La alcaldesa de Jerez, donde se celebraba la ceremonia —civil, por supuesto—, se marcó un discurso de cuarto de hora sobre el amor, rematado con la lectura de un poema de Benedetti: “Yo no te pido que me bajes una estrella azul…”, etcétera. No sé por qué los actuarios en este tipo de solemnidades se empeñan en aleccionar a los contrayentes sobre qué cosa sea el amor, cuando debería suceder al revés, si es que la experiencia tangible y palpable sirve para algo.
Lo demás…, como todas las bodas. La única diferencia estuvo en que en vez de un novio risueño y medio achispado repartiendo puros entre los invitados, y una novia con los pies destrozados, deseando marcharse al hotel, había dos vigorosos novios, cada cual atacando desde una esquina del salón de banquetes. Todo conforme a los cánones: los entremeses estupendos, el cóctel de marisco buenísimo, el solomillo bien hecho y el gracioso borracho tocapelotas de turno, a lo suyo: regó a toda la mesa con vino espumoso, como si en vez de una boda estuviésemos celebrando que su pastelera madre había ganado el gran premio de San Marino de Fórmula Uno.
Luego llegó el baile, y mis niveles de misantropía alcanzaron valores de preocupar. Carrozas y adolescentes, hermanados en el jolgorio, danzaban con la pechera exudándoles alegría y cava; miles de kilos de señoras sobre tacones finos —que les hacían las pantorrillas gordas—, intentaban marcarse el pasito “p’alante”, pasito “p’atrás”. Fue una eclosión de muchedumbres con perifollos, empeñados todos en ser felices a base de su poquito de alcohol, su poquita de música verbenera y su muchísima falta de sentido del ridículo, y esto último lo digo sin mala intención, que conste. Cuando dentro de unas días se vean en el vídeo de la boda, todos y todas, unánimemente, exclamarán entre risas abochornadas: “¡Qué horror, vaya pinta que llevaba! Claro…, después de la cena…, con las copas”. Pues no se cuezan ustedes, señoras mías, caballeros, que no es obligatorio, vamos, que los novios van a ser igual de felices, o desgraciados, sin acordarse en absoluto de la resaca que al día siguiente les castigaba a ustedes el exceso.
De vuelta la hotel, casi de amanecida, tanto a mi prójima como a mí mismo nos zumbaba la cabeza. Demasiado cercano el estrépito. Nos echamos a dormir hasta pasado mediodía. Y nos cayó multa de la ORA, como estaba previsto.
Para tranquilizar un poco los ánimos, desplazamiento al Puerto de Santa María. El menú no varió demasiado respecto a otras ocasiones: un glorioso, inmejorable arroz a la marinera. Y después un helado. Y un espontáneo apremio: “Al hotel de nuevo, no hay tiempo que perder…, la siesta espera”.

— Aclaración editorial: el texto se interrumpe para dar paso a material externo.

/-- 6.2: at the defaults, breakpoint 5 has a window of 2 cycles and a target count of 122,312. -/
theorem test_target : window 4 5 = 2 ∧ targetCount 1956995 4 5 = 122312 := by decide

/-- 6.2: 1,788 ticks off is outside tolerance 38 at that target, 18 ticks is inside. -/
theorem test_tolerance : withinTolerance 124100 122312 38 = false ∧ withinTolerance 122330 122312 38 = true := by decide

/-- The working entry of 6.3, Rebuilding a destination. -/
def rebuildWork : Working where
  codes := #v[0, 5560, 11020, 16480, 21940, 27515, 32766, 38600, 44180, 49790, 54610, 60071]
  counts := #v[none, some 1, some 1, some 1, some 1, some 122330, none, some 1, some 1, some 1, none, none]
  lo := 1
  hi := 9
  bp := 9
  iter := 1
  trial := 49790

/-- 6.3, Rebuilding a destination: C[0], C[6], C[10] and C[11], PARTIAL, and the baseline 122,330 (R115, R116). -/
theorem test_rebuild :
    rebuildWork.rebuilt 0 = 100 ∧ rebuildWork.rebuilt 6 = 33057 ∧ rebuildWork.rebuilt 10 = 55400
      ∧ rebuildWork.rebuilt 11 = 61010 ∧ (rebuildWork.commit .a 5).status = .part
      ∧ (rebuildWork.commit .a 5).baseline = some 122330 := by decide +kernel

/-- 3.7: fraction 74 of segment 5 between 24000 and 30000 gives 24578, and with drift +37 the code 24615. -/
theorem test_interpolate :
    tunedCode #v[0, 0, 0, 0, 0, 24000, 30000, 0, 0, 0, 0, 0] 3914 37 = ⟨24615, 3914, some 5, some 74, false⟩ := by decide

/-- 3.7: interval, detune and track of destination 1 and 2, and the direct and velocity codes. -/
theorem test_pitch_terms :
    bendOffset 4096 2 = 64 ∧ interval 2700 = 8 ∧ detune 2000 = -2 ∧ track 3072 3840 = 0 ∧ (scaled 3000).code = 48011
      ∧ (scaled 1000).code = 16003 := by decide

/-- 1.6: rounding half away from zero. -/
theorem test_rounding : roundHalfAway 3 2 = 2 ∧ roundHalfAway (-3) 2 = -2 ∧ roundHalfAway 1 3 = 0 := by decide

/-- 8.3, A knob moved and settled: the first and the eleventh conversion at shift 2. -/
theorem test_filter : filterStep 16000 1100 2 = 16400 ∧ filterStep 17508 1100 2 = 17531 ∧ filterStep 17597 1100 2 = 17597 := by
  decide

/-- R145: the centre band and both ends of the wheel. -/
theorem test_bend : bendOf 2024 = 0 ∧ bendOf 2072 = 0 ∧ bendOf 0 = -8192 ∧ bendOf 4095 = 8188 := by decide

/-- R22: a stamp is older than another where the signed difference is negative, across the wrap too. -/
theorem test_older : older 3 5 = true ∧ older 5 3 = false ∧ older 0xFFFFFFFF 2 = true := by decide

/-- R195: the lengths of READ_CARDS and READ_NOTICES (10.5). -/
theorem test_lengths : (cardsAnswer State.reset).length = 47 ∧ (noticesAnswer State.reset).length = 13 := by decide

/-! ### States that meet the statements' hypotheses -/

/-- The reset state with a request frame in hand. -/
def asked (bytes : List Byte) : State := State.reset.keepFrame bytes

/-- A state with an answer held and its fetch still to come. -/
def held : State := State.reset.onlyAnswered .ok [7]

/-- A state with voice 0's record replaced. -/
def withVoice0 (s : State) (r : VoiceRec) : State := s.setVoice 0 r

/-- An assignment of part 0 through zone 0: channel 0, key 60. -/
def asg60 : Assignment := ⟨0, 0, 0, 60, 60, 100, 1, false, 0⟩

/-- A voice record in a service state, with an assignment where the state has one. -/
def voiceIn (x : Service) : VoiceRec :=
  { VoiceRec.reset with state := x, asg := if x = .sounding ∨ x = .releasing ∨ x = .stealGap then some asg60 else none }

/-- A measurement with a target count of 10 ticks. -/
def measure (q : Requester) (x : Phase) : Measurement := ⟨q, 0, .a, 5, 100, 2, 10, 5, x⟩

/-- A state with a measurement in progress. -/
def measuring (q : Requester) (x : Phase) : State :=
  { State.reset with tune := { State.reset.tune with unit := some (measure q x) } }

/-- A state with a check in hand of voice 0's VCO-A. -/
def checking (x : Phase) : State :=
  { measuring .check x with tune := { (measuring .check x).tune with check := some ⟨0, .a, 5, 100, 10⟩ } }

/-- A state with voice 0 in service for VCO-A at breakpoint `bp`. -/
def serving (bp : Nat) (x : Phase) : State :=
  { measuring .pass x with tune := { (measuring .pass x).tune with
      outcome := .running
      service := some ⟨0, .a, { Working.begin CalEntry.reset (1, 9) with bp := bp, trial := 100 }⟩ } }

/-- A state with slot A's record replaced. -/
def withCardA (c : Card) : State := State.reset.setCard 0 c

/-- A slot record in a state, both lines closed, with a debounce count. -/
def cardIn (x : CardState) (debounce : Nat) : Card := { Card.reset true true with state := x, debounce := debounce }

/-- A state with cache slot 0 VALID and holding the default patch of location 200. -/
def cached (s : State) : State := s.setCache 0 ⟨.valid, some 200, some .default, 0, false, 0⟩

/-- A state that is fetching location 200 into cache slot 0. -/
def fetching (s : State) (x : JobStep) : State :=
  { s.setCache 0 ⟨.filling, some 200, none, 0, false, 0⟩ with
    patches := { (s.setCache 0 ⟨.filling, some 200, none, 0, false, 0⟩).patches with
      queue := [.fetch 200 0 0 false], head := some x } }

/-- A state that is storing location 200 from cache slot 0. -/
def storing (s : State) (x : JobStep) : State :=
  { s.setCache 0 ⟨.valid, some 200, some .default, 0, false, 1⟩ with
    patches := { (s.setCache 0 ⟨.valid, some 200, some .default, 0, false, 1⟩).patches with
      queue := [.store 200 0 0 0 true], head := some x } }

/-- A state with channel 0, the first of the round, replaced. -/
def withChannel0 (s : State) (r : Channel) : State := s.setChannel 0 r

/-- A state with zone 0 open to every key of channel 0, sounding part 0. -/
def zoned : State := State.reset.setZone 0 ⟨true, some 0, 0, 127, 1, 127, 0, 0⟩

/-! ### Witnesses: the link -/

theorem witness_StepRunsTheFrontCommand :
    (State.reset.withPending [.emptyTransaction]).pending = .emptyTransaction :: [] := rfl

/-- The command answers a next state for which `f` says yes. -/
def nextHas (c : Instr) (s : State) (f : State → Bool) : Bool :=
  match exec c s with
  | .next t => f t
  | .fault _ => false
  | .refused _ => false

Me gusta el eufemismo de “la siesta” cuando hay ganas de todo menos de, precisamente, dormir la siesta. Lejos el vociferio de los entusiastas invitados, el estruendo de las musiquillas horteras, bien lejos los novios, supongo —de viaje nupcial en Tailandia—, al final quedamos los cabales: ella y yo. Fue tanto o más glorioso que el arroz a la marinera.
Conclusión. Que las bodas gays, hetero o metrosexuales, bautizos por la Iglesia o por lo civil, primeras comuniones y otras algarabías colectivas, no son prólogo adecuado para el amor, ni siquiera para el sexo. Mil veces se lo tengo dicho a mis hijos, los cuales, como es natural, no me hacen ni caso: “A quien conozcas en un bodorrio, un after o en medio del botellón, de madrugada, mejor ponle cuarentena, que del ruido nunca salió nada bueno”. Mejor un poco de silencio que se deje surcar por los susurros del deseo, no los gritos de la euforia. Para estos festejos en lo íntimo, donde se celebra únicamente la pasión por la propia vida compartida, más de dos no es que sean multitud: son un perverso antídoto.